Cleanroom Testing & Certification

Cleanrooms are designed with HEPA filters and airflow designs to reduce airborne particles. In critical areas, particles will contaminate research or production. Cleanrooms require regular testing and certification to be sure that concentrations of airborne particles are controlled to specific limits.

Rooms are classified by the number of particles per cubic meter per minute. Classifications are described in ISO-14644-1, and they range from ISO class 1 through 9.

Service is generally performed on a quarterly, semi-annual or annual basis. This is determined by current standards, or client applications and requirements.

Our Service Areas:

• New York – NYC, Long Island, Mid-Hudson, Capital & Northern Regions
• New Jersey
• Connecticut
• Massachusetts
• Rhode Island
• Eastern PA

Schedule Services

Cleanroom Testing and Certification Services

SEPS offers cleanroom and environmental services, including certification and testing.

All testing is performed by highly qualified technicians in accordance with current good manufacturing practices (cGMP). We follow strict (IEST) Institute of Environmental Sciences and Technology and (ISO) International Organization for Standardization guidelines.

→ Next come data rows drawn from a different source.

/-- Identity, power, clocks, supply and reset (R78 to R83, R520 to R522, R543). -/
def Channel.viewPlatform (c : Channel) (t id : Nat) : Word :=
  let b := c.sec.booted
  let ser := Config.serial c.id
  match id with
  | 0x0000 => 0x9430
  | 0x0001 => put 24 c.id.code.toNat ||| put 16 (Config.dieRev 0).toNat ||| put 8 (Config.dieRev 1).toNat |||
      put 0 (Config.dieRev 2).toNat
  | 0x0002 => ser.setWidth 32
  | 0x0003 => (ser >>> 32).setWidth 32
  | 0x0004 => Config.fwVersion (c.nv.bank b).header
  | 0x0101 => put 0 (b2n c.pwr.doze) ||| flag 2 c.pwr.entry.isSome ||| flag 3 c.pwr.resumed |||
      put 4 c.pwr.lastWake.toNat ||| put 12 c.pwr.refuser.toNat
  | 0x0102 => put 0 c.pwr.dozes.toNat ||| put 12 c.pwr.shelves.toNat ||| put 24 c.pwr.refused.toNat
  | 0x0103 => put 0 c.pwr.writeback.toNat ||| put 10 c.pwr.wake.toNat
  | 0x0201 => flag 0 c.clk.pllLock ||| flag 1 c.clk.xtalOk ||| put 2 c.clk.spread.toNat ||| flag 4 c.clk.mismatch |||
      put 8 c.clk.depth.toNat
  | 0x0300 =>
    let acc := (c.sup.acc + (if c.sup.warn then t - c.sup.warnAt else 0)) / 1000000
    flag 0 (c.sup.warn || c.rst.hold) ||| flag 1 c.sup.ramp ||| flag 2 c.sup.ov ||| flag 3 c.deferring |||
      flag 4 c.sup.iso ||| put 8 (min 100 acc) ||| put 16 c.sup.vsupMv.toNat
  | 0x0301 => put 0 c.sup.warnCnt.toNat ||| put 16 c.sup.ovCnt.toNat
  | 0x0302 => put 0 c.sup.minMv.toNat
  | 0x0400 => put 0 c.rst.cause.toNat
  | 0x0401 => put 0 c.rst.line.toNat ||| flag 6 c.rst.lineValid ||| put 8 c.rst.cmdPort.toNat
  | 0x0802 =>
    let x := c.port .hp0
    put 0 x.spiCrc.toNat ||| put 8 x.badCrc.toNat ||| put 16 x.credCnt.toNat ||| put 24 x.staleCnt.toNat
  | 0x0803 =>
    let x := c.port .hp1
    put 0 x.spiCrc.toNat ||| put 8 x.badCrc.toNat ||| put 16 x.credCnt.toNat ||| put 24 x.staleCnt.toNat
  | _ => 0

def portCode : PortMode → Nat
  | .off => 0
  | .listen => 1
  | .rx => 2
  | .tx => 3
def ntCode : NtSt → Nat
  | .down => 0
  | .listen => 1
  | .cold => 2
  | .coarse => 3
  | .sync => 4
  | .reference => 5
  | .mismatch => 6

/-- A port's block (R398, R399). -/
def Channel.viewPort (c : Channel) (t : Nat) (p : OPort) (off : Nat) : Word :=
  let x := c.ol p
  let heard := match x.heardAt with
    | some h => decide (t < h + c.cycleRoot)
    | none => false
  match off with
  | 0 => put 0 (portCode (c.olState p)) ||| flag 2 heard ||| flag 3 x.underrun ||| flag 4 x.overflow |||
      flag 5 x.conflict ||| put 8 x.fwdBusy.toNat
  | 1 => put 0 x.hdrErr.toNat ||| put 8 x.crcErr.toNat ||| put 16 x.codeErr.toNat ||| put 24 x.abortRx.toNat
  | 2 => put 0 x.fwd.toNat ||| put 16 x.abortTx.toNat
  | _ => put 0 x.accepted.toNat ||| put 16 x.dup.toNat ||| put 24 x.old.toNat

/-- The transmit credits of a flow: only a queue flow has any (R395, R429). -/
def Channel.credit (c : Channel) (f : Fin 256) : Nat :=
  let cfg := c.getA (0x1C00 + 4 * f.val)
  if bit cfg 11 && bit cfg 6 && bit cfg 7 then fld cfg 8 3 - (c.net.flows[f]).queue.length else 0

/-- The network, as it stands at the read (R397 to R399, R426, R427, R429). -/
def Channel.viewNet (c : Channel) (t id : Nat) : Word :=
  let c := c.netSettle t
  let n := c.net.nt
  if 0x1010 ≤ id ∧ id < 0x1020 then
    let p : OPort := if id < 0x1014 then .xUp else if id < 0x1018 then .xDn else if id < 0x101C then .yUp else .yDn
    c.viewPort t p (id % 4)
  else if 0x1C00 ≤ id ∧ id < 0x2000 then
    let f : Fin 256 := Fin.ofNat 256 ((id - 0x1C00) / 4)
    let x := c.net.flows[f]
    match id % 4 with
    | 1 => put 0 x.last.toNat ||| put 16 x.miss.toNat ||| flag 18 x.stale ||| flag 19 x.committed ||| put 20 (c.credit f) |||
        put 24 x.skipped.toNat
    | 2 => put 0 x.frames.toNat ||| put 16 x.staleCnt.toNat
    | _ => 0
  else match id with
    | 0x1002 => put 0 c.net.creditViol.toNat ||| put 8 c.net.txBusy.toNat ||| put 16 c.net.collision.toNat
    | 0x1041 => put 0 (ntCode n.st) ||| flag 3 n.x.held ||| flag 4 n.y.held ||| flag 5 n.holdover |||
        put 6 n.cause.toNat ||| put 8 n.refAddr.toNat ||| flag 14 n.x.dv ||| flag 15 n.y.dv ||| put 16 n.offset.toNat
    | 0x1042 => n.cycle
    | 0x1043 => put 0 n.x.delay.toNat
    | 0x1044 => put 0 n.y.delay.toNat
    | 0x1045 => (BitVec.ofInt 16 (n.rate / 10)).setWidth 32
    | 0x1046 => put 0 c.net.skippedCnt.toNat ||| put 8 c.net.cutCnt.toNat ||| put 16 c.net.guardCut.toNat |||
        put 24 c.net.reinteg.toNat
    | 0x1802 => match c.net.loaded with
      | some e => flag 0 true ||| put 16 (e.length % 65536)
      | none => 0
    | _ => 0

def slotCode : SlotSt → Nat
  | .empty => 0
  | .stopped => 1
  | .running => 2
  | .hold => 3
def traceCode : TraceSt → Nat
  | .idle => 0
  | .filling => 1
  | .armed => 2
  | .post => 3
  | .done => 4

/-- One bit per slot. -/
def slotBits (f : Fin 32 → Bool) : Word := (List.finRange 32).foldl (fun a n => a ||| flag n.val (f n)) 0

/-- The control engine (R151, R153 to R157). -/
def Channel.viewCe (c : Channel) (id : Nat) : Word :=
  let n := (id - 0x2000) / 0x40
  let off := (id - 0x2000) % 0x40
  let x := c.ce.slots[Fin.ofNat 32 n]
  match off with
  | 0x0D => put 0 (slotCode x.st) ||| flag 2 x.fallback ||| flag 3 x.returnPending ||| flag 4 (!x.queue.isEmpty) |||
      flag 5 x.oscTrip ||| flag 6 x.noInput ||| flag 7 x.trackLost ||| put 8 x.queue.length |||
      put 16 x.oscTrips.toNat
  | 0x0F => x.out
  | 0x1E => x.err
  | 0x1F => x.int
  | 0x2E => x.samples
  | _ =>
    if id = 0x27F0 then slotBits fun k => (c.ce.slots[k]).live
    else if id = 0x27F1 then slotBits fun k => !(c.ce.slots[k]).queue.isEmpty
    else if id = 0x27F2 then
      let busy := (List.finRange 32).foldl (fun a k =>
        if (c.ce.slots[k]).live then a + c.slotLen k.val * (250000 / classPeriod (c.af (loopId k.val 0) 0 2)) else a) 0
      put 0 (busy % 2 ^ 18)
    else if id = 0x27F4 then c.ce.autoFail
    else if off = 0x35 ∧ n < 4 then
      let u := c.ce.trace[Fin.ofNat 4 n]
      put 0 (traceCode u.st) ||| flag 3 u.invalid ||| put 4 u.trigIdx.toNat
    else if off = 0x36 ∧ n < 4 then (c.ce.trace[Fin.ofNat 4 n]).stamp
    else if off = 0x35 then
      let r := c.ce.rc[Fin.ofNat 8 (n - 4)]
      put 0 r.bin.toNat ||| flag 10 r.angleValid ||| flag 11 r.learning ||| put 16 r.skip.toNat
    else 0

def sdCode : SdSt → Nat
  | .off => 0
  | .closing => 1
  | .run => 2
  | .opening => 3
  | .asc => 4
def angleCode : AngleSt → Nat
  | .sector => 0
  | .edge => 1
  | .index => 2
  | .hallOnly => 3
def zoneCode : Zone → Nat
  | .out => 0
  | .soft => 1
  | .hard => 2
def adCode : AdSt → Nat
  | .off => 0
  | .idle => 1
  | .catch => 2
  | .brake => 3
  | .align => 4
  | .start => 5
  | .run => 6
  | .coast => 7
  | .fault => 8

/-- The drives (R191, R192, R222 to R226). -/
def Channel.viewDrive (c : Channel) (t id : Nat) : Word :=
  let s := c.sd
  let a := c.ad
  match id with
  | 0x3020 => put 0 (sdCode s.st) ||| put 3 (angleCode s.angle) ||| flag 5 s.pisClosed ||| flag 6 s.ovWait |||
      flag 7 s.speedWait ||| flag 8 s.vsat ||| flag 9 s.limited ||| put 10 (zoneCode s.esLeft) |||
      put 12 (zoneCode s.esRight) ||| put 14 s.active.toNat ||| put 17 s.lastLeave.toNat
  | 0x3021 => put 0 s.missedCmd.toNat ||| put 16 s.encFaults.toNat ||| put 24 s.wndFaults.toNat
  | 0x3420 => put 0 (adCode a.st) ||| flag 4 a.runReq ||| flag 5 a.limited ||| flag 6 a.ovWait |||
      put 8 a.catchRes.toNat ||| flag 10 a.inputInvalid ||| put 12 a.lastFault.toNat ||| put 16 a.brakeRound.toNat |||
      put 20 (min 3 (a.recent t).length)
  | 0x3421 => put 0 a.catches.toNat ||| put 16 a.syncFails.toNat ||| put 24 a.keFaults.toNat
  | 0x3422 => put 0 a.measSpeed.toNat ||| put 16 a.measKe.toNat
  | 0x3423 => a.nRef
  | _ => if 0x3440 ≤ id ∧ id < 0x3480 then a.curve[Fin.ofNat 64 (id - 0x3440)] else 0

/-- The gate drive (R254, R256, R258). -/
def Channel.viewGate (c : Channel) (id : Nat) : Word :=
  if id = 0x3908 then
    flag 0 c.gd.bch ||| flag 1 c.gd.iSeen ||| flag 2 c.gd.bchFault ||| flag 3 c.gd.asc ||| flag 4 c.gd.vlinkAbs |||
      put 16 c.gd.onCnt.toNat
  else if id = 0x3888 ∨ id = 0x3A88 then
    let g := if id = 0x3888 then c.gd.grpS else c.gd.grpA
    flag 0 g.sc2 ||| flag 1 g.testDone ||| flag 2 g.testFail ||| flag 3 g.testBusy ||| put 8 g.failed.toNat |||
      put 16 g.interlock.toNat
  else
    let k : Fin 6 := Fin.ofNat 6 (if id < 0x3A00 then (id - 0x3800) / 0x10 else 3 + (id - 0x3A00) / 0x10)
    let x := c.gd.legs[k]
    match id % 0x10 with
    | 0x8 => put 0 x.codeHsOn.toNat ||| put 5 x.codeHsOff.toNat ||| put 10 x.codeLsOn.toNat ||| put 15 x.codeLsOff.toNat
    | 0x9 => put 0 x.rise.toNat ||| put 16 x.fall.toNat
    | 0xA => flag 0 x.sc ||| flag 1 x.gate ||| flag 2 x.bstBlock ||| put 8 x.scTrips.toNat ||| put 16 x.bstUvCnt.toNat
    | _ => 0
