-- ==== Sys2Proof/Machine/BistOps.lean ====
section
/-! DEFINITION. What built-in tests mark as unusable, and what follows for the rest of the channel (R30, R32, R341,
R536, R537, R545). -/

namespace Sys2Proof.Machine

/-- The bits of BI_UNUSABLE that a test judges (R534, R545). -/
def bistMask (test : BitVec 8) : BitVec 15 :=
  match test.toNat with
  | 0x01 => 0x7F
  | 0x10 => 0x180
  | 0x11 => 0x200
  | 0x12 => 0x3C00
  | 0x13 => 0x4000
  | _ => 0

/-- The marks of the parts that failed; a failed feedback input marks the feedback pins (R537, R545). -/
def marksOf (f : TestFails) : BitVec 15 := if f.inputs = 0 then f.parts else f.parts ||| 0x200

/-- Marks after a test: a run that passes clears those of its test, and with those of the feedback pins the inputs that
had failed (R537). -/
def Channel.markParts (c : Channel) (mask bad : BitVec 15) (passed : Bool) : Channel :=
  let old := c.mg.unusable
  { c with mg := { c.mg with unusable := if passed then old &&& ~~~mask else old ||| (bad &&& mask)
                             deadIn := if passed && mask.getLsbD 9 then 0 else c.mg.deadIn } }

/-- A link of the channel to a partner fails its test: it is failed under R332 (R537). -/
def Channel.linkFails (c : Channel) (ch : Ch) : Channel :=
  ((c.setPeer ch { c.peer ch with failed := true }).enterView (cclBit c.id ch)).raise 45

/-- A claim or status lane fails its test: a lane fault (R341, R537). -/
def Channel.laneFails (c : Channel) (w : Wid) : Channel :=
  ((c.setWi w { c.wi w with fault := true }).raise 38).laneFault

/-- The gate-driver link fails its test (R30, R537). -/
def Channel.gdlFails (c : Channel) (t : Nat) : Channel :=
  let c := (c.allGatesOff t).bchCut
  { c with gd := { c.gd with gclkHold := true, configured := false, pisOk := 0 } }.raise 32

/-- The pins of a gate-drive group fail (R235, R537). -/
def Channel.gatePinsFail (c : Channel) (g : Grp) : Channel :=
  (c.setGrp g { c.grp g with testFail := true }).raise 27 (grpDetail g)

/-- f where a part has failed. -/
def whenBit (bad : BitVec 15) (k : Nat) (f : Channel → Channel) (c : Channel) : Channel :=
  if bad.getLsbD k then f c else c

/-- What follows from the links that fail the interconnect test (R537). -/
def Channel.linksFail (c : Channel) (t : Nat) (bad : BitVec 15) : Channel :=
  let c := whenBit bad 0 (fun c => c.gdlFails t) c
  let c := whenBit bad 1 (fun c => c.linkFails c.id.next) c
  let c := whenBit bad 2 (fun c => c.linkFails c.id.prev) c
  let c := whenBit bad 3 (fun c => c.laneFails .w1) c
  let c := whenBit bad 4 (fun c => c.laneFails .w2) c
  let c := whenBit bad 5 (fun c => c.laneFails .w1) c
  whenBit bad 6 (fun c => c.laneFails .w2) c

/-- Feedback inputs whose pins fail their test stay invalid, and their lines are raised (R264, R267, R274, R276, R280,
R537). DEDUCED (unsafe), log entry 123. -/
def Channel.inputsFail (c : Channel) (t : Nat) (bad : BitVec 18) : Channel :=
  let hit (a b : Nat) : Bool := (List.range (b - a)).any fun k => bad.getLsbD (a + k)
  let line (x : Bool) (l : Fin 62) (c : Channel) : Channel := if x then c.raise l else c
  let c := { c with fb := c.fb.without bad, mg := { c.mg with deadIn := c.mg.deadIn ||| bad } }
  let c := line (hit 10 18) 37 (line (hit 6 10) 36 (line (hit 4 6) 35 (line (hit 2 4) 34 (line (hit 0 2) 33 c))))
  let c := (List.range 6).foldl (fun c src => c.cmpValidity src) c
  let c := if bad.getLsbD 0 then c.encFault else c
  if bad.getLsbD 2 then c.sdHallBad t else c

/-- What follows from a test's failed parts; a failed Ollia port stays OFF by its mark (R373, R537).
DEDUCED (unsafe), log entry 123. -/
def Channel.partsFail (c : Channel) (t : Nat) (test : BitVec 8) (f : TestFails) : Channel :=
  match test.toNat with
  | 0x01 => c.linksFail t f.parts
  | 0x10 => (whenBit f.parts 8 (fun c => c.gatePinsFail .aux)
      (whenBit f.parts 7 (fun c => c.gatePinsFail .steer) c)).viewSync t
  | 0x11 => c.inputsFail t f.inputs
  | _ => c

end Sys2Proof.Machine
end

SEPS technicians perform the following tests in all cleanrooms, as our basic (SOP’s) standard operating procedures requires:

• Airflow Volume / Velocity Test
• Room Air Changes per hour test and calculations
• Hepa Filter Integrity Test
• Viables and Non Viable Particle Counting Test
• Pressure Cascade Monitoring
• Temperature / Relative Humidity Test
• Lighting Test
• Sound Test
• Vibration Test (optional)
• Airflow Visualization Test

Immediate Cleanroom Reporting

Cleanroom test reports are offered on the spot. All of our technicians work with SEPS computerized Cert Pro software.

ISO-14644-1 Cleanroom Standards

Particulate concentration will change over time in a cleanroom setting. ISO has three cleanroom timeline classifications: as-built, at-rest, and operational. As you add to your cleanroom with equipment and instruments, the particulates will rise. For instance; an “as-built” clean room will become an “at-rest” cleanroom, once you have added your new equipment to your lab.

How Clean Do You Need Your Cleanroom?

Depending on your industry and activities within the cleanroom, the class will change. SEPS provides consulting services to help meet your specific regulations.

While some industries do not have strict standards, cleanrooms even at an ISO8 will be beneficial. Electronics and optics are often damaged by the airborne dust and debris from unfiltered airflow.

Conversely, industries such as pharmaceutical, will have strict cleanroom needs. Regulatory systems such as the FDA and USP will require specific cleanroom configurations. SEPS will test and certify your cleanrooms, including your enclosure, entry, and main cleanroom.